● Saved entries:

/---

/-- R224: an illegal word written to CTRL in IDLE is recorded, sets DONE and changes nothing else. -/
def Obligations.IllegalCommandIsRecorded : Prop :=
  ∀ (s : State) (w : Word), s.block.state = .idle → (w >>> 4 ≠ 0 ∨ 6 ≤ w.toNat % 16) →
    ∃ t : State, hostAccess (.write (.offset 0x00) 8 w) s = .next t ∧ t.inputs = s.inputs ∧
      t.block = { s.block with
        errc := if s.block.err then s.block.errc else .illegalCmd, err := true, done := true }

/-- R225: a write to CTRL, NUM, DIGITS or UNSCR while a command runs is dropped and recorded; nothing
else changes, DONE included. -/
def Obligations.BusyWriteIsDropped : Prop :=
  ∀ (s : State) (v : Word) (off : Nat), s.block.state ≠ .idle → off ∈ [0x00, 0x18, 0x20, 0x28] →
    ∃ t : State, hostAccess (.write (.offset off) 8 v) s = .next t ∧ t.inputs = s.inputs ∧
      t.block = { s.block with
        errc := if s.block.err then s.block.errc else .busyWrite, err := true }

/-- R65: what a host write of each register does, with R67 for TEMP, FIELDS and the reserved bits: no error
is recorded for them, and no write of a register gives a bus error. -/
def Obligations.HostWriteEffects : Prop :=
  ∀ (s : State) (v : Word),
    let leaves (off : Nat) (b : Block) : Prop :=
      ∃ t : State, hostAccess (.write (.offset off) 8 v) s = .next t ∧ t.inputs = s.inputs ∧
        t.block = b ∧ ∀ o m r, t.response ≠ some (.busError o m r)
    (∃ u : State, ctrlWrite v s = .next u ∧ leaves 0x00 u.block) ∧
    leaves 0x08 { s.block with
      done := if v.getLsbD 1 then false else s.block.done,
      err := if v.getLsbD 2 then false else s.block.err,
      errc := if v.getLsbD 2 then .noError else s.block.errc } ∧
    leaves 0x10 { s.block with ie := v.getLsbD 0 } ∧
    leaves 0x18 (if s.block.state ≠ .idle then recordErr .busyWrite s.block
      else { s.block with num := v }) ∧
    leaves 0x20 (if s.block.state ≠ .idle then recordErr .busyWrite s.block
      else { s.block with digits := v }) ∧
    leaves 0x28 (if s.block.state ≠ .idle then recordErr .busyWrite s.block
      else { s.block with unscr := v }) ∧
    leaves 0x30 s.block ∧ leaves 0x38 s.block

/-- R64: what a host read of each register answers, with no side effect on the block. -/
def Obligations.HostReadValues : Prop :=
  ∀ s : State,
    let answer (v : Word) : Host.Outcome State Fault Refusal :=
      .next { s with response := some (.data v) }
    hostAccess (.read (.offset 0x00) 8) s = answer (s.block.opr.setWidth 64) ∧
    hostAccess (.read (.offset 0x08) 8) s = answer
      ((stateCode s.block.state).setWidth 64 <<< 24 ||| s.block.iter.setWidth 64 <<< 16
        ||| flagBit s.block.valid <<< 11 ||| flagBit s.block.black <<< 10
        ||| flagBit s.block.crcOk <<< 9 ||| flagBit s.block.lenOk <<< 8
        ||| (errCodeBits s.block.errc).setWidth 64 <<< 4 ||| flagBit s.block.err <<< 2
        ||| flagBit s.block.done <<< 1 ||| (if s.block.state ≠ .idle then 1 else 0)) ∧
    hostAccess (.read (.offset 0x10) 8) s = answer (if s.block.ie then 1 else 0) ∧
    hostAccess (.read (.offset 0x18) 8) s = answer s.block.num ∧
    hostAccess (.read (.offset 0x20) 8) s = answer s.block.digits ∧
    hostAccess (.read (.offset 0x28) 8) s = answer s.block.unscr ∧
    hostAccess (.read (.offset 0x30) 8) s = answer s.block.temp ∧
    hostAccess (.read (.offset 0x38) 8) s = answer s.block.fields

/-- The eight STATE codes (R29) and the three ERRC codes (R221) as the spec numbers them, and (R23) the
place of each field of the word a host reads from STATUS: every reserved bit reads 0, STATE is never
above 7 and ERRC is never above 2. -/
def Obligations.StatusLayout : Prop :=
  (stateCode .idle = 0 ∧ stateCode .gate = 1 ∧ stateCode .dsc = 2 ∧ stateCode .ext = 3 ∧
    stateCode .load = 4 ∧ stateCode .red = 5 ∧ stateCode .chk = 6 ∧ stateCode .bl = 7) ∧
  (errCodeBits .noError = 0 ∧ errCodeBits .illegalCmd = 1 ∧ errCodeBits .busyWrite = 2) ∧
  ∀ b : Block,
    (statusWord b).getLsbD 0 = (b.state != .idle) ∧
    (statusWord b).getLsbD 1 = b.done ∧
    (statusWord b).getLsbD 2 = b.err ∧
    (statusWord b).getLsbD 3 = false ∧
    (statusWord b).extractLsb' 4 4 = errCodeBits b.errc ∧
    (statusWord b).getLsbD 8 = b.lenOk ∧
    (statusWord b).getLsbD 9 = b.crcOk ∧
    (statusWord b).getLsbD 10 = b.black ∧
    (statusWord b).getLsbD 11 = b.valid ∧
    (statusWord b).extractLsb' 12 4 = 0 ∧
    (statusWord b).extractLsb' 16 6 = b.iter ∧
    (statusWord b).extractLsb' 22 2 = 0 ∧
    (statusWord b).extractLsb' 24 4 = stateCode b.state ∧
    (statusWord b).extractLsb' 28 36 = 0 ∧
    (statusWord b).extractLsb' 24 4 ≤ 7 ∧ (statusWord b).extractLsb' 4 4 ≤ 2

\---

● YOUR INSTRUCTIONS: Your task is to repeat the data exactly; please include every line.

● TASK SOLUTION:
/-- R224: an illegal word written to CTRL in IDLE is recorded, sets DONE and changes nothing else. -/
def Obligations.IllegalCommandIsRecorded : Prop :=
  ∀ (s : State) (w : Word), s.block.state = .idle → (w >>> 4 ≠ 0 ∨ 6 ≤ w.toNat % 16) →
    ∃ t : State, hostAccess (.write (.offset 0x00) 8 w) s = .next t ∧ t.inputs = s.inputs ∧
      t.block = { s.block with
        errc := if s.block.err then s.block.errc else .illegalCmd, err := true, done := true }

/-- R225: a write to CTRL, NUM, DIGITS or UNSCR while a command runs is dropped and recorded; nothing
else changes, DONE included. -/
def Obligations.BusyWriteIsDropped : Prop :=
  ∀ (s : State) (v : Word) (off : Nat), s.block.state ≠ .idle → off ∈ [0x00, 0x18, 0x20, 0x28] →
    ∃ t : State, hostAccess (.write (.offset off) 8 v) s = .next t ∧ t.inputs = s.inputs ∧
      t.block = { s.block with
        errc := if s.block.err then s.block.errc else .busyWrite, err := true }

/-- R65: what a host write of each register does, with R67 for TEMP, FIELDS and the reserved bits: no error
is recorded for them, and no write of a register gives a bus error. -/
def Obligations.HostWriteEffects : Prop :=
  ∀ (s : State) (v : Word),
    let leaves (off : Nat) (b : Block) : Prop :=
      ∃ t : State, hostAccess (.write (.offset off) 8 v) s = .next t ∧ t.inputs = s.inputs ∧
        t.block = b ∧ ∀ o m r, t.response ≠ some (.busError o m r)
    (∃ u : State, ctrlWrite v s = .next u ∧ leaves 0x00 u.block) ∧
    leaves 0x08 { s.block with
      done := if v.getLsbD 1 then false else s.block.done,
      err := if v.getLsbD 2 then false else s.block.err,
      errc := if v.getLsbD 2 then .noError else s.block.errc } ∧
    leaves 0x10 { s.block with ie := v.getLsbD 0 } ∧
    leaves 0x18 (if s.block.state ≠ .idle then recordErr .busyWrite s.block
      else { s.block with num := v }) ∧
    leaves 0x20 (if s.block.state ≠ .idle then recordErr .busyWrite s.block
      else { s.block with digits := v }) ∧
    leaves 0x28 (if s.block.state ≠ .idle then recordErr .busyWrite s.block
      else { s.block with unscr := v }) ∧
    leaves 0x30 s.block ∧ leaves 0x38 s.block

/-- R64: what a host read of each register answers, with no side effect on the block. -/
def Obligations.HostReadValues : Prop :=
  ∀ s : State,
    let answer (v : Word) : Host.Outcome State Fault Refusal :=
      .next { s with response := some (.data v) }
    hostAccess (.read (.offset 0x00) 8) s = answer (s.block.opr.setWidth 64) ∧
    hostAccess (.read (.offset 0x08) 8) s = answer
      ((stateCode s.block.state).setWidth 64 <<< 24 ||| s.block.iter.setWidth 64 <<< 16
        ||| flagBit s.block.valid <<< 11 ||| flagBit s.block.black <<< 10
        ||| flagBit s.block.crcOk <<< 9 ||| flagBit s.block.lenOk <<< 8
        ||| (errCodeBits s.block.errc).setWidth 64 <<< 4 ||| flagBit s.block.err <<< 2
        ||| flagBit s.block.done <<< 1 ||| (if s.block.state ≠ .idle then 1 else 0)) ∧
    hostAccess (.read (.offset 0x10) 8) s = answer (if s.block.ie then 1 else 0) ∧
    hostAccess (.read (.offset 0x18) 8) s = answer s.block.num ∧
    hostAccess (.read (.offset 0x20) 8) s = answer s.block.digits ∧
    hostAccess (.read (.offset 0x28) 8) s = answer s.block.unscr ∧
    hostAccess (.read (.offset 0x30) 8) s = answer s.block.temp ∧
    hostAccess (.read (.offset 0x38) 8) s = answer s.block.fields

/-- The eight STATE codes (R29) and the three ERRC codes (R221) as the spec numbers them, and (R23) the
place of each field of the word a host reads from STATUS: every reserved bit reads 0, STATE is never
above 7 and ERRC is never above 2. -/
def Obligations.StatusLayout : Prop :=
  (stateCode .idle = 0 ∧ stateCode .gate = 1 ∧ stateCode .dsc = 2 ∧ stateCode .ext = 3 ∧
    stateCode .load = 4 ∧ stateCode .red = 5 ∧ stateCode .chk = 6 ∧ stateCode .bl = 7) ∧
  (errCodeBits .noError = 0 ∧ errCodeBits .illegalCmd = 1 ∧ errCodeBits .busyWrite = 2) ∧
  ∀ b : Block,
    (statusWord b).getLsbD 0 = (b.state != .idle) ∧
    (statusWord b).getLsbD 1 = b.done ∧
    (statusWord b).getLsbD 2 = b.err ∧
    (statusWord b).getLsbD 3 = false ∧
    (statusWord b).extractLsb' 4 4 = errCodeBits b.errc ∧
    (statusWord b).getLsbD 8 = b.lenOk ∧
    (statusWord b).getLsbD 9 = b.crcOk ∧
    (statusWord b).getLsbD 10 = b.black ∧
    (statusWord b).getLsbD 11 = b.valid ∧
    (statusWord b).extractLsb' 12 4 = 0 ∧
    (statusWord b).extractLsb' 16 6 = b.iter ∧
    (statusWord b).extractLsb' 22 2 = 0 ∧
    (statusWord b).extractLsb' 24 4 = stateCode b.state ∧
    (statusWord b).extractLsb' 28 36 = 0 ∧
    (statusWord b).extractLsb' 24 4 ≤ 7 ∧ (statusWord b).extractLsb' 4 4 ≤ 2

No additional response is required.